= Nader Pourmand =

Professor of Biomolecular Engineering

Nader Pourmand is a Professor of Biomolecular Engineering leading the Biosensors and Bioelectrical Technology Group at the Baskin School of Engineering at the University of California Santa Cruz, Baskin School of Engineering.

He has been published in Cancer Research, PLoS ONE, ACS, and the Proceedings of the National Academy of Sciences.

Pourmand received his PhD at the Karolinska Institute, Stockholm, Sweden. While he was at Stanford, his lab developed the science underlying Ion Torrent, a benchtop next-gen sequencing system (acquired by Life Technologies, then by Thermo Fisher). He has been a cofounder of start-ups Pinpoint Science inc., BioStinger Inc. (now part of Yokogawa, Japan), MagArray Inc., and contributed to others including Nvigen, Ion Torrent, Bioprobix, and Pathogenix.

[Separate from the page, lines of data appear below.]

theorem witness_ResourceAndQueueWordsAct :
    WhenMet (formBare true none) (fun s k g _ => k.ack = false ∧ k.asked = false ∧ claimCheck s.m g 1 127 = none ∧ requestStatus s.cfg s.m g 1 127 = 0)
    ∧ WhenMet (formBare false (some qGuard))
      (fun s k g ls => ons ls ≠ [] ∧ k.ack = false ∧ k.asked = false ∧ claimCheck s.m g 1 1 = none ∧ requestStatus s.cfg s.m g 1 1 ≠ 0)
    ∧ ActsMet { c := false, dst := some { f := 111 } } (fun s _ g _ => claimCheck s.m g 1 1 = none)
    ∧ WhenMet (formBare true none) (fun _ k g ls => ons ls ≠ [] ∧ k.ack = false ∧ k.asked = false ∧ 32 ≤ g.hold.kind 0)
    ∧ ActsMet (formBare true none) (fun _ k _ _ => k.ack = true)
    ∧ WhenMet { c := false, acc := { hb := true }, srcs := [{ f := 110, mm := true, w := 2 }, { f := 119, mm := false, cyc := 1 }] }
      (fun s _ g ls => firstFull s.m g 6 ls = none ∧ ∀ l ∈ ons ls, accPending s.m g l.t.tid = false ∧ acqPending s.m g l.t.tid = false
        ∧ inCluster g (l.val 1) = true
        ∧ ∀ x, sendBytes s.m g 6 (l.val 1) (l.val 0) = some x → s.m.winLocked x.1 x.2.1 x.2.2 = false ∧ s.m.winLost x.1 x.2.1 x.2.2 = false)
    ∧ WhenMet { c := false, acc := { hb := true }, srcs := [{ f := 110, mm := true, w := 2 }, { f := 119, mm := false, cyc := 1 }] }
      (fun s _ g ls => firstFull s.m g 7 ls = none ∧ ∀ l ∈ ons ls, accPending s.m g l.t.tid = false ∧ acqPending s.m g l.t.tid = false
        ∧ inCluster g (l.val 1) = true ∧ arrives s.m g ls l = true
        ∧ ∀ x, sendBytes s.m g 7 (l.val 1) (l.val 0) = some x → s.m.winLocked x.1 x.2.1 x.2.2 = false ∧ s.m.winLost x.1 x.2.1 x.2.2 = false)
    ∧ ActsMet { c := true, dst := some { f := 110, w := 2, long := true } }
      (fun s _ g l => 6 ≠ 7 ∧ (g.queues.any fun x => x.num == 6) = true ∧ memBusy true s.m g l = false)
    ∧ ActsMet (formCvt false (some qGuard) 123 111 true 1 1) (fun _ _ g l => inCluster g (l.val 0) = true) :=
  ⟨when_on tGang tClaim id (by decide +kernel) (by decide +kernel), when_on tGang tClaim tRival (by decide +kernel) (by decide +kernel),
   acts_on tClaim tRival (by decide +kernel) (by decide +kernel), when_on tGang tGroup id (by decide +kernel) (by decide +kernel),
   acts_met (tOn { tGang with ack := true } tGroup) { tGang with ack := true } tGroup (by decide +kernel) (by decide +kernel),
   when_on tGang (tQueues []) id (by decide +kernel) (by decide +kernel),
   when_on tGang (tQueues [(110, 65520#32), (111, 0x000FFFFF#32)]) (fun m => m.putPhase 0 65520 { pend := 1048575, expect := 1, bal := 0, ph := 0 })
     (by decide +kernel) (by decide +kernel),
   acts_on (tQueues []) id (by decide +kernel) (by decide +kernel), acts_on (tGrp [(111, 3#32)]) id (by decide +kernel) (by decide +kernel)⟩

/-- Uniform registers of engine words: the last request of the window with the last object, a release of a tile and a fill of 64 rows of 256 bytes. -/
def tEngine : SMap Word := [(0, 65472#32), (1, 65520#32), (2, 0xFFFFFFFF#32), (3, 65504#32), (55, 0xFFFFFFF0#32), (56, 0x1FFFFFF#32), (57, 0x1040#32), (58, 0#32), (59, 49152#32)]

/-- `tdef` of a full tile at the end of the window and of an empty one; `kick` and `bankjob` at the end of the window, with and without an object. -/
theorem witness_EngineWordsAct :
    (∀ a ∈ [55, 59], ActsMet (formBare false (some qGuard))
      fun s k g l => (tileDesc s.m k g a).2 = 0 ∧ (tileDesc s.m k g a).1.bad g = false
        ∧ ((s.m.core g.column g.core).tile 63).foreign g.gid = false ∧ accPending s.m g l.t.tid = false ∧ acqPending s.m g l.t.tid = false
        ∧ (((s.m.core g.column g.core).tile 63).gid = g.gid → ((s.m.core g.column g.core).tile 63).moving = false))
    ∧ ActsMet (formBare true none) (fun s _ g _ => ((s.m.core g.column g.core).tile 63).foreign g.gid = false)
    ∧ ActsMet (formBare true none)
      (fun s k g l => badReqAt g (uniRead s k g 0).toNat = false ∧ badObj g (uniRead s k g (0 + 1)).toNat = false
        ∧ accPending s.m g l.t.tid = false ∧ acqPending s.m g l.t.tid = false ∧ (s.m.core g.column g.core).kicks.length < 16)
    ∧ ActsMet (formBare true none)
      (fun s k g l => cardBad s.cfg s.m g (uniRead s k g 0).toNat = false ∧ badObj g (uniRead s k g (0 + 1)).toNat = false
        ∧ towPending s.m g l.t.tid = false ∧ accPending s.m g l.t.tid = false ∧ acqPending s.m g l.t.tid = false
        ∧ s.m.winLocked g.gid (uniRead s k g 0).toNat (16 * (readCard s.m g 32 (uniRead s k g 0).toNat).1.length + 16) = false) :=
  ⟨fun a ha => acts_on (tUni tEngine) id (by decide +kernel) (by revert a; decide +kernel), acts_on tGroup id (by decide +kernel) (by decide +kernel),
   acts_on (tUni tEngine) id (by decide +kernel) (by decide +kernel), acts_on (tUni tEngine) id (by decide +kernel) (by decide +kernel)⟩

/-- A machine with a live surface of format 2, whose handle stands in uniform register 63. -/
def tSurf : Surf :=
  { vf := 0, idx := 15, tag := 0xFFFF, st := 1, seed := 47, twin := 0, layers := 0, fmt := 2, height := 16, width := 16, rcb := 0, smap := 0, back := 0 }
def tSurfs (m : Mach) : Mach := { m with surfs := [tSurf], vfs := [(0, { surfcnt := 16 })] }
def tHandle : Group := { tUni [(63, 0xFFFF000F#32)] with env := { recsz := 64, seglen := 1, role := 3 } }

/-- Pixel threads, whose draw has eight targets. -/
def tPixels : Group := { tHandle with threads := [{ placedThread with pixel := some { cov := true, ent := none, nt := 8, early := false } }] }

/-- Surface words on a handle at the end of its table; a texel of four registers at v108 and from the last temporaries; exports to target 7; a draw of 16 bits. -/
theorem witness_SurfaceAndExportWordsAct :
    WhenMet (formSurf { c := false, d := 108, a := 118, s := 63 } none (some { f := 108, long := true }))
      (fun s k g ls => texelFits s k g { c := false, d := 108, a := 118, s := 63 } ∧ ∀ l ∈ ons ls, surfCheck s.m g (uniRead s k g 63) = none
        ∧ memBusy true s.m g l = false
        ∧ ∀ n ∈ Dst.regs { f := 108, w := handleRegs s.m g (uniRead s k g 63) }, l.t.c.notFull.getLsbD n = false)
    ∧ (∃ data : LaneIn → Nat, WhenMet { c := false, srcs := [{ f := 110, w := 2 }, { f := 116, cyc := 1 }] }
      (fun s k g ls => (∀ l ∈ ls, sustData s.m k g l 116 (handleRegs s.m g (uniRead s k g 63)) = .ok [l.val 0, data l])
        ∧ ∀ l ∈ ons ls, surfCheck s.m g (uniRead s k g 63) = none ∧ texelForm 116 (handleRegs s.m g (uniRead s k g 63)) = none
          ∧ memBusy false s.m g l = false))
    ∧ (∀ lod ∈ [false, true], ActsMet (formTex { c := true, d := 108, a := 108, s := 63 } none lod)
      (fun s k g l => surfCheck s.m g (uniRead s k g 63) = none ∧ memBusy true s.m g l = false))
    ∧ ActsMet (formA false (some qGuard) 111 true 1) (fun _ _ g l => g.env.role = 3 ∧ (l.t.pixel.map (·.early)).getD false = false)
    ∧ ActsMet (formA true none 108 true 4) (fun _ _ g l => g.env.role = 3 ∧ 7 < (l.t.pixel.map (·.nt)).getD 8)
    ∧ ActsMet (formCvt false (some qGuard) 119 111 true 1 1) (fun _ _ _ l => l.val 0 ≤ 65535)
    ∧ WhenMet (formBare true none)
      (fun s k g ls => ons ls ≠ [] ∧ s.m.handle g.env.vf (uniRead s k g 63) = .ok tSurf ∧ (∀ l ∈ ons ls, (s.m.accsOf g l.t.tid).any (fun a => a.path == .surf) = false)
        ∧ (freeSurface s.cfg tSurf s.m).gang? k.id = s.m.gang? k.id) :=
  ⟨when_on tGang tHandle tSurfs (by decide +kernel) (by simp only [texelFits]; decide +kernel), ⟨fun _ => 0, when_on tGang tHandle tSurfs (by decide +kernel) (by decide +kernel)⟩,
   fun lod h => acts_on tHandle tSurfs (by revert lod; decide +kernel) (by revert lod; decide +kernel), acts_on tPixels id (by decide +kernel) (by decide +kernel),
   acts_on tPixels id (by decide +kernel) (by decide +kernel), acts_on (tGrp [(111, 65535#32)]) id (by decide +kernel) (by decide +kernel),
   when_on tGang tHandle tSurfs (by decide +kernel) (by decide +kernel)⟩
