-- ==== Sys2Proof/Tests/Scheduler.lean ====
section
/-! SUPPORT. Scheduler: witnesses for the statements about launches, admission, swap-outs, fixed-function nodes and surfaces. -/

namespace Sys2Proof.Machine

set_option Elab.async false

/-- A bound leaf of VF 1 at 0x4000, its node table at 0x1000. -/
def tBind : Binding := { leaf := 0x4000, table := 0x1000, count := 3, cols := 0 }

/-- VF 1 with twin 0 and the leaf bound. Node 1 is of kind `kind` with one record, the last before HEAD wraps, at 0x3000 + 3 · 64; its successor is node 2, whose queue at
0x2100 has one place left. Everything lies in page 0. -/
def tNode (kind : Nat) (extra : List (Nat × Nat × Nat)) (b : Binding := tBind) (f : Mach → Mach := id) : State :=
  { State.reset with
    cfg := { parts := [(1, { en := true, twins := 1, tsScr := 0, tsSurf := 20 })] }
    m := f (tPut ([(0x1080, 4, kind * 2 ^ 28 + 2 ^ 23), (0x1080 + 20, 4, 0x10002), (0x1080 + 24, 2, 64), (0x1080 + 26, 2, 1), (0x1080 + 32, 4, 0x100), (0x1080 + 40, 8, 0x6000),
        (0x1080 + 48, 8, 0x2000), (0x1080 + 84, 2, 2), (0x1100 + 24, 2, 64), (0x1100 + 48, 8, 0x2100), (0x2000, 8, 0x3000), (0x2008, 4, 4), (0x200C, 4, 0xFFFFFFFF),
        (0x2100, 8, 0x3800), (0x2108, 4, 4), (0x2110, 4, 3), (0x4010, 4, 0x7FF)] ++ extra)
      { State.reset.m with
        tlb := [{ vf := 1, vpn := 0, ppn := 0, host := false, w := true, x := true, d := true }]
        etime := 5000000
        vfs := [(1, { ready := true, root := 0x4000, binds := [b], surfcnt := 16 })] }) }

/-- What `launchable` answers for `tNode` with `n` records in the queue. -/
def tLaunch (n : Nat) (b : Binding := tBind) : State := tNode 0 [(0x2010, 4, n - 1)] b
def tNode1 : Node := readNode (tLaunch 1).cfg 1 0x1000 1 (tLaunch 1).m

/-- The premises of a launch with `a` records from node 1, and where `old` holds of a timed-out one. -/
def launchCheck (s : State) (b : Binding) (a : Nat) (old : Bool) : Bool :=
  let r := launchable s.cfg 1 0x4000 1 (lookTail s.cfg 1 0x4000 1 s.m)
  touchLaunch s.cfg 1 0x4000 1 s.m == (s.m, .ready) && r.2 == some (b, tNode1, a) && timedOut s.cfg 1 0x4000 1 b tNode1 r.1 == old

theorem launch_of {s : State} {b : Binding} {a : Nat} {old : Bool} (h : launchCheck s b a old = true) :
    ∃ m', LaunchDue s 1 0x4000 1 b tNode1 a m' ∧ timedOut s.cfg 1 0x4000 1 b tNode1 m' = old := by
  simp only [launchCheck, Bool.and_eq_true, beq_iff_eq] at h
  exact ⟨_, ⟨h.1.1, Prod.ext rfl h.1.2⟩, h.2⟩

/-- The binding as the scheduler leaves it once it has seen `n` records at a time. -/
def tSeen (n t : Nat) : Binding := { tBind with tailAt := [(1, n - 1, t)] }
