theorem exec_pbwait (f : FPbw) (q : Option Modifier) (s : State) :
    exec (.pbwait f q) s = word (parityWord f.c q f.a f.m (pbwaitAct (if f.p then 1 else 0))) s := rfl

/-- Where every object has left the phase, no lane waits. -/
theorem pbwaitAct_passed {p : Nat} {s : State} {k : Gang} {g : Group} {ls : List LaneIn} (h : ∀ l ∈ ons ls, (phaseOf s g l).ph ≠ p) :
    pbwaitAct p s.m k g ls = (s.m.pbAcquire g ((ons ls).map fun l => l.val 0) p, []) := by
  have hdone : (ons ls).filter (fun l => (phaseOf s g l).ph != p) = ons ls := List.filter_eq_self.2 fun l hl => by simpa using h l hl
  have hwait : (ons ls).filter (fun l => (phaseOf s g l).ph == p) = [] := List.filter_eq_nil_iff.2 fun l hl => by simpa using h l hl
  simp only [phaseOf] at hdone hwait
  simp only [pbwaitAct, hdone, hwait, List.map_nil]

theorem pbwait_acts (f : FPbw) (q : Option Modifier) : Acts (.pbwait f q) (formA f.c q f.a f.m 1) 1
    (fun s _ g l => pbCheck s.m g (l.val 0) = none ∧ pbBusy s.m g l = false ∧ (phaseOf s g l).ph ≠ if f.p then 1 else 0)
    fun s _ g ls => s.m.pbAcquire g ((ons ls).map fun l => l.val 0) (if f.p then 1 else 0) := by
  refine acts_of (exec_pbwait f q) rfl rfl rfl rfl (fun _ _ _ _ hok => hok.2.1) (fun _ _ _ _ _ _ => rfl) (fun _ _ _ _ _ hok l hl => (hok l hl).1)
    (fun s k g vs _ hok => pbwaitAct_passed (k := k) fun l hl => ?_) fun s k g vs hr _ => gang_kept hr (gang?_of_gangs (Mach.pbAcquire_gangs _ _ _ _) _)
  rw [ons_activeIn] at hl
  exact (hok l hl).2.2

theorem pbwait_parks (f : FPbw) (q : Option Modifier) : ParksWhen (.pbwait f q) (formA f.c q f.a f.m 1) 1
    (fun s _ g ls => (∀ l ∈ ons ls, pbCheck s.m g (l.val 0) = none ∧ pbBusy s.m g l = false)
      ∧ ∃ l ∈ ons ls, (phaseOf s g l).ph = if f.p then 1 else 0)
    (fun s _ g ls => s.m.pbAcquire g (((ons ls).filter fun l => (phaseOf s g l).ph != if f.p then 1 else 0).map fun l => l.val 0) (if f.p then 1 else 0))
    fun s _ g ls => ((ons ls).filter fun l => (phaseOf s g l).ph == if f.p then 1 else 0).map (·.t.tid) := by
  refine parksWhen_of (exec_pbwait f q) rfl rfl rfl rfl (fun _ _ _ _ _ hok l hl => (hok.1 l hl).2) (fun _ _ _ _ _ _ => rfl)
    (fun _ _ _ _ _ hok l hl => (hok.1 l hl).1) (fun _ _ _ _ _ _ => rfl) (fun s k g vs _ hok => ?_)
    fun s k g vs hr _ => gang_kept (d := parityWord f.c q f.a f.m (pbwaitAct (if f.p then 1 else 0))) hr
      (gang?_of_gangs (Mach.pbAcquire_gangs _ _ _ _) _)
  obtain ⟨-, l, hl, hph⟩ := hok
  exact List.ne_nil_of_mem (List.mem_map_of_mem (List.mem_filter.2 ⟨hl, beq_iff_eq.2 hph⟩))

theorem pbtest_acts (f : FPbt) (q : Option Modifier) : Acts (.pbtest f q) (formA f.c q f.a f.m 1) 1
    (fun s _ g l => pbCheck s.m g (l.val 0) = none ∧ pbBusy s.m g l = false)
    fun s k g ls => ((laneNow (fun l => predOut f.k ((phaseOf s g l).ph != if f.p then 1 else 0)) s.m k ls).1).pbAcquire g
      (((ons ls).filter fun l => (phaseOf s g l).ph != if f.p then 1 else 0).map fun l => l.val 0) (if f.p then 1 else 0) := by
  have hx s : exec (.pbtest f q) s = word _ s := rfl
  exact acts_of hx rfl rfl rfl rfl (fun _ _ _ _ hok => hok.2) (fun _ _ _ _ _ _ => rfl) (fun _ _ _ _ _ hok l hl => (hok l hl).1)
    (fun _ _ _ _ _ _ => rfl) fun s k g vs hr _ => gang_kept hr (gang?_of_gangs (Mach.pbAcquire_gangs _ _ _ _) _)

/-- Settles O14, one word at a time; the facts about an object are the cases of its two operations. -/
theorem phaseBarrierWordsComplete : Obligations.PhaseBarrierWordsComplete :=
  ⟨pbinit_acts, pbarrive_acts, pbexpect_acts, pbwait_acts, pbwait_parks, pbtest_acts, fun _ _ h0 h => PhaseObj.arrive_pend (Nat.pos_iff_ne_zero.1 h0) h,
    fun _ _ h => PhaseObj.arrive_refused h, fun _ hpend hbal => if_pos ⟨hpend, hbal⟩, fun _ h => if_neg h⟩

end Sys2Proof.Machine
end

section
/-! PROOFS. `waitc` (07 R169, R170): the words that several lanes wait for are read at their homes one lane after another, each after the write-back of its
sector. The write-backs for the earlier lanes change what no later lane finds. -/

namespace Sys2Proof.Machine

/-! ### The newest byte -/

/-- A byte as its home holds it once a core has written back its sector: the L1's where it is dirty there (R152). -/
def Mach.newest (m : Mach) (col c b : Nat) : Nat :=
  match (m.core col c).sector? b with
  | some x => if x.dirty.getLsbD (b % 64) = true then (byteAt x.data (b % 64)).toNat else m.homeRead b 1
  | none => m.homeRead b 1

theorem newest_none {m : Mach} {col c b : Nat} (h : (m.core col c).sector? b = none) : m.newest col c b = m.homeRead b 1 := by
  simp only [Mach.newest, h]

/-- A byte at its home after a sector has left the L1. -/
theorem homeRead_l1Drop (m : Mach) (col c sec b : Nat) :
    (m.l1Drop col c sec).homeRead b 1 = if b / 64 = sec then m.newest col c b else m.homeRead b 1 := by
  have hsame (h : b / 64 = sec) : (m.core col c).sector? b = (m.core col c).sector? (sec * 64) := sector?_congr _ (by omega)
  refine (homeRead_onCore _ _ _ _ b 1).trans ?_
  cases hx : (m.core col c).sector? (sec * 64) with
  | none =>
    simp only [Mach.l1Back, hx]
    split
    · next h => exact (newest_none ((hsame h).trans hx)).symm
    · rfl
  | some x =>
    rw [homeRead_l1Back hx]
    by_cases h : b / 64 = sec
    · simp only [Mach.newest, hsame h, hx, h, true_and, if_true]
    · simp only [h, false_and, if_false]

/-- Masked bytes that go home leave every L1 as it was. -/
theorem storeMasked_core (m : Mach) (pa : Nat) (src : Mem) (mask : BitVec 64) (a b : Nat) : (m.storeMasked pa src mask).core a b = m.core a b := by
  refine foldl_keeps (fun n => n.core a b = m.core a b) rfl fun n i hn => ?_
  split
  · rw [homeWrite_keeps]
    exact hn
  · exact hn

/-- Other sectors of the L1 stay. -/
theorem sector?_l1Drop_ne (m : Mach) (col c : Nat) {sec b : Nat} (h : b / 64 ≠ sec) :
    ((m.l1Drop col c sec).core col c).sector? b = (m.core col c).sector? b := by
  rw [Mach.l1Drop, core_onCore, sector?_without, if_neg h]
  cases hx : (m.core col c).sector? (sec * 64) with
  | none => simp only [Mach.l1Back, hx]
  | some x =>
    have hsec : x.sec ≠ b / 64 := by
      have := sector?_sec hx
      omega
    simp only [Mach.l1Back, hx]
    split
    · rw [core_onCore, sector?_putSector, if_neg hsec, storeMasked_core]
    · rw [core_onCore, sector?_without, if_neg h, storeMasked_core]

/-- Sectors that leave an L1 take no newest byte with them. -/
theorem newest_l1Drop (m : Mach) (col c sec b : Nat) : (m.l1Drop col c sec).newest col c b = m.newest col c b := by
  by_cases h : b / 64 = sec
  · have hgone : ((m.l1Drop col c sec).core col c).sector? b = none := by
      rw [Mach.l1Drop, core_onCore, sector?_without, if_pos h]
    rw [newest_none hgone, homeRead_l1Drop, if_pos h]
  · simp only [Mach.newest, sector?_l1Drop_ne m col c h, homeRead_l1Drop, if_neg h]

/-! ### Sectors that leave the L1 -/

/-- From `m` to `n` sectors of a core's L1 may have gone home. -/
structure Mach.DropStep (col c : Nat) (m n : Mach) : Prop where
  step : m.CacheStep n
  newest : ∀ b, n.newest col c b = m.newest col c b

namespace Mach.DropStep

variable {col c : Nat} {m n : Mach}

theorem refl (col c : Nat) (m : Mach) : Mach.DropStep col c m m := ⟨.refl m, fun _ => rfl⟩

theorem l1Drop (h : Mach.DropStep col c m n) (sec : Nat) : Mach.DropStep col c m (n.l1Drop col c sec) :=
  ⟨h.step.trans (.l1Drop n col c sec), fun b => (newest_l1Drop n col c sec b).trans (h.newest b)⟩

He has developed technology based on functionalized nanopipettes, which can be used to study genomics and proteomics of individual living cells at nanoscale. This nanopipette technology was described in Nature Nanotechnology as a major advance in Single cell genomics and was recognized by the NIH for the development of this technology for interrogating single living cells. This same nanopipette technology is the basis for Pinpoint Science Inc's handheld diagnostic platform for detecting microbial pathogens.

== Awards ==

- 2001: Second place prize for Technologies in the Stanford Entrepreneur's Challenge.
- 2015: NIH winner of the NIH's "Follow that Cell Challenge".
- 2017: NIH as 2017 First Prize winner of the NIH's "Follow that Cell Challenge".